Bringing Imaging to Life: Professor and Student Collaborate on Textbook
Watzek Librarian Parvaneh Abbaspour recently presented new alumna Cyan Cowap BA ’19 with an intriguing opportunity to illustrate the biomedical imaging textbook that Professor of Physics Bethe Scalettar and Lewis & Clark law school alumnus James Abney are writing.
Open gallery

by Franchesca Schrambling BA ’22
Many teachers are quick to offer a disclaimer that they’re not artists when they start drawing in front of their classes. So, in developing her upcoming biomedical imaging textbook, Professor of Physics Bethe Scalettar enlisted the help of an art student. Cyan Cowap BA ’19, a studio art major with a drawing focus and a minor in rhetoric and media studies from San Diego, California, has spent the last year creating the detailed illustrations for Scalettar’s textbook.
A few years in the making, the textbook is the culmination of hard work by many individuals. When the Howard Hughes Medical Institute awarded Lewis & Clark a $1.3 million grant in 2008, Scalettar received funds to create a biophysics course (PHYS-390 Biomedical Imaging). The course has been taught annually since its inception but without a textbook as a foundation.

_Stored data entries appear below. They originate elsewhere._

-- ==== Sys2Proof/Laws/Bits.lean ====
section
/-!
SUPPORT. Fields of encoded words: taking apart what is joined, and what the bytes a cycle receives and the codes it fetches
amount to.
-/

namespace Sys2Proof.Laws

open Sys2Proof.Machine

/-! ### Bytes of a 16-bit field -/

theorem highByte_halfOf (a b : Byte) : highByte (halfOf a b) = a := by
  unfold highByte halfOf
  apply BitVec.eq_of_getLsbD_eq
  intro i hi
  grind

theorem lowByte_halfOf (a b : Byte) : lowByte (halfOf a b) = b := by
  unfold lowByte halfOf
  apply BitVec.eq_of_getLsbD_eq
  intro i hi
  grind

theorem halfOf_highByte_lowByte (h : Half) : halfOf (highByte h) (lowByte h) = h := by
  unfold highByte lowByte halfOf
  apply BitVec.eq_of_getLsbD_eq
  intro i hi
  grind

/-! ### Codes -/

/-- A marker word that begins with 0x53 is the marker exactly when its second byte is 0x54. -/
theorem marker_iff (b : Byte) : (0x53#8 ++ b : BitVec 16) = 0x5354 ↔ b = 0x54 := by
  constructor
  · intro h
    have hb : (0x53#8 ++ b : BitVec 16).extractLsb' 0 8 = b := by
      apply BitVec.eq_of_getLsbD_eq
      intro i hi
      grind
    rw [← hb, h]
    rfl
  · rintro rfl
    rfl

/-- The header word of five held field bytes and the received one decodes to their fields. -/
theorem decode_headerWord (r : HdrRaw) (b : Byte) :
    decode (.header (headerWord r b)) = .ok (.hdr r.b0 (halfOf r.b1 r.b2) (halfOf r.b3 r.b4) b) := by
  have h0 : (headerWord r b).extractLsb' 48 16 = 0x5354 := by
    unfold headerWord; apply BitVec.eq_of_getLsbD_eq; intro i hi; grind
  have h1 : (headerWord r b).extractLsb' 40 8 = r.b0 := by
    unfold headerWord; apply BitVec.eq_of_getLsbD_eq; intro i hi; grind
  have h2 : (headerWord r b).extractLsb' 24 16 = halfOf r.b1 r.b2 := by
    unfold headerWord halfOf; apply BitVec.eq_of_getLsbD_eq; intro i hi; grind
  have h3 : (headerWord r b).extractLsb' 8 16 = halfOf r.b3 r.b4 := by
    unfold headerWord halfOf; apply BitVec.eq_of_getLsbD_eq; intro i hi; grind
  have h4 : (headerWord r b).extractLsb' 0 8 = b := by
    unfold headerWord; apply BitVec.eq_of_getLsbD_eq; intro i hi; grind
  simp only [decode, decodeHeader, h0, h1, h2, h3, h4, if_true]

/-- A 2-bit format field is one of its four values. -/
theorem format_cases (f : BitVec 2) : f = 0 ∨ f = 1 ∨ f = 2 ∨ f = 3 := by
  revert f
  decide

/-! ### What a received byte does -/

/-- Phase 3a, whatever code the byte completes: the SCAN byte step, the HDR byte step, or the READING byte step of
REQ_FMT. -/
theorem receivePhase_eq (s : State) :
    receivePhase s = .next (match s.state with
      | .scan => scanByte s.inp.rxData s
      | .hdr => hdrByte s.inp.rxData s
      | .reading =>
        if s.reqFmt = 1 then readPlainByte s.inp.rxData s
        else if s.reqFmt = 2 then readPackedByte s.inp.rxData s
        else if s.reqFmt = 3 then readPlainByte s.inp.rxData s
        else s
      | .idle => s
      | .hdrDecoded => s
      | .writing => s) := by
  unfold receivePhase
  cases hs : s.state
  case scan =>
    simp only [fetchReceived, hs]
    by_cases hq : s.seenM0 = true
    · simp only [hq, if_true, decode, decodeMarker, marker_iff]
      by_cases hb : s.inp.rxData = 0x54
      · simp [hb, exec, execSync, hs]
      · rw [if_neg hb]
        simp only [plainByte, hs]
    · simp [hq, plainByte, hs]
  case hdr =>
    simp only [fetchReceived, hs]
    by_cases h0 : s.hdrIdx = 0
    · simp only [h0, if_true, decode, decodeDirection]
      by_cases h1 : s.inp.rxData = 0x01
      · simp [h1, exec, execDirDeviceWrites, directionByte, hs, h0]
      · by_cases h2 : s.inp.rxData = 0x02
        · simp [h2, exec, execDirDeviceReads, directionByte, hs, h0]
        · rw [if_neg h1, if_neg h2]
          simp only [plainByte, hs]
    · by_cases h5 : s.hdrIdx = 5
      · rw [if_neg h0, if_pos h5, decode_headerWord]
        simp only [exec, execHdr, hs, h5, hdrByte_last _ _ h5, and_self, if_true, headerBytes, highByte_halfOf,
          lowByte_halfOf]
      · simp [h0, h5, plainByte, hs]
  case reading =>
    simp only [fetchReceived, hs, decode, decodeFormat]
    rcases format_cases s.reqFmt with h | h | h | h <;>
      simp [h, exec, execFmtGrayscale, execFmtRGB565, execFmtRGB888, formatCode, hs, plainByte]
  all_goals simp [fetchReceived, plainByte, hs]

/-- Phase 3c in WRITING is the transmit step, whatever REQ_FMT holds. -/
theorem transmitPhase_writing (s : State) (hs : s.state = .writing) : transmitPhase s = .next (transmitByte s) := by
  unfold transmitPhase
  simp only [decode, decodeFormat]
  rcases format_cases s.reqFmt with h | h | h | h <;>
    simp [h, exec, execFmtGrayscale, execFmtRGB565, execFmtRGB888, formatCode, hs]

/-- The words of CMD. -/
theorem commandWrite_eq (w : Word) (s : State) :
    commandWrite w s =
      if w = 1 then exec .poll s else if w = 2 then exec .read s else if w = 3 then exec .write s
      else if w = 4 then exec .cancel s else .next (reject s) := by
  unfold commandWrite decode decodeCommand
  by_cases h1 : w = 1
  · subst h1; rfl
  by_cases h2 : w = 2
  · subst h2; rfl
  by_cases h3 : w = 3
  · subst h3; rfl
  by_cases h4 : w = 4
  · subst h4; rfl
  dsimp only
  rw [if_neg h1, if_neg h2, if_neg h3, if_neg h4, if_neg h1, if_neg h2, if_neg h3, if_neg h4]

end Sys2Proof.Laws
end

With her husband, James Abney, a patent lawyer with a biophysics background, Scalettar began writing a textbook. About a year ago the duo realized that they were lacking illustrated renderings of their topics.
Several hundreds of illustrations later, Scalettar, Abney, and Cowap have gotten quite close to finishing their work. The textbook is slated for publishing in early 2020 to aid those teaching courses on biomedical imaging in the spring.
“It’s been such a good professional experience for me,” says Cowap, “because the studio art classes are about personal projects rather than commercialized industry experience. Bethe and James have been so flexible with me, and we’ve been learning how to do this together. And now seeing all the illustrations placed with the text has been very gratifying.”
Cowap spoke enthusiastically about the project. “I definitely bring a different perspective to the table than a scientist does. There’s a specific way you do things in science and math textbooks that I didn’t know about. I think I’ve made this book more readable and easier to understand because I know and understand how aesthetics work. It’s been an interesting merging of physics and art.”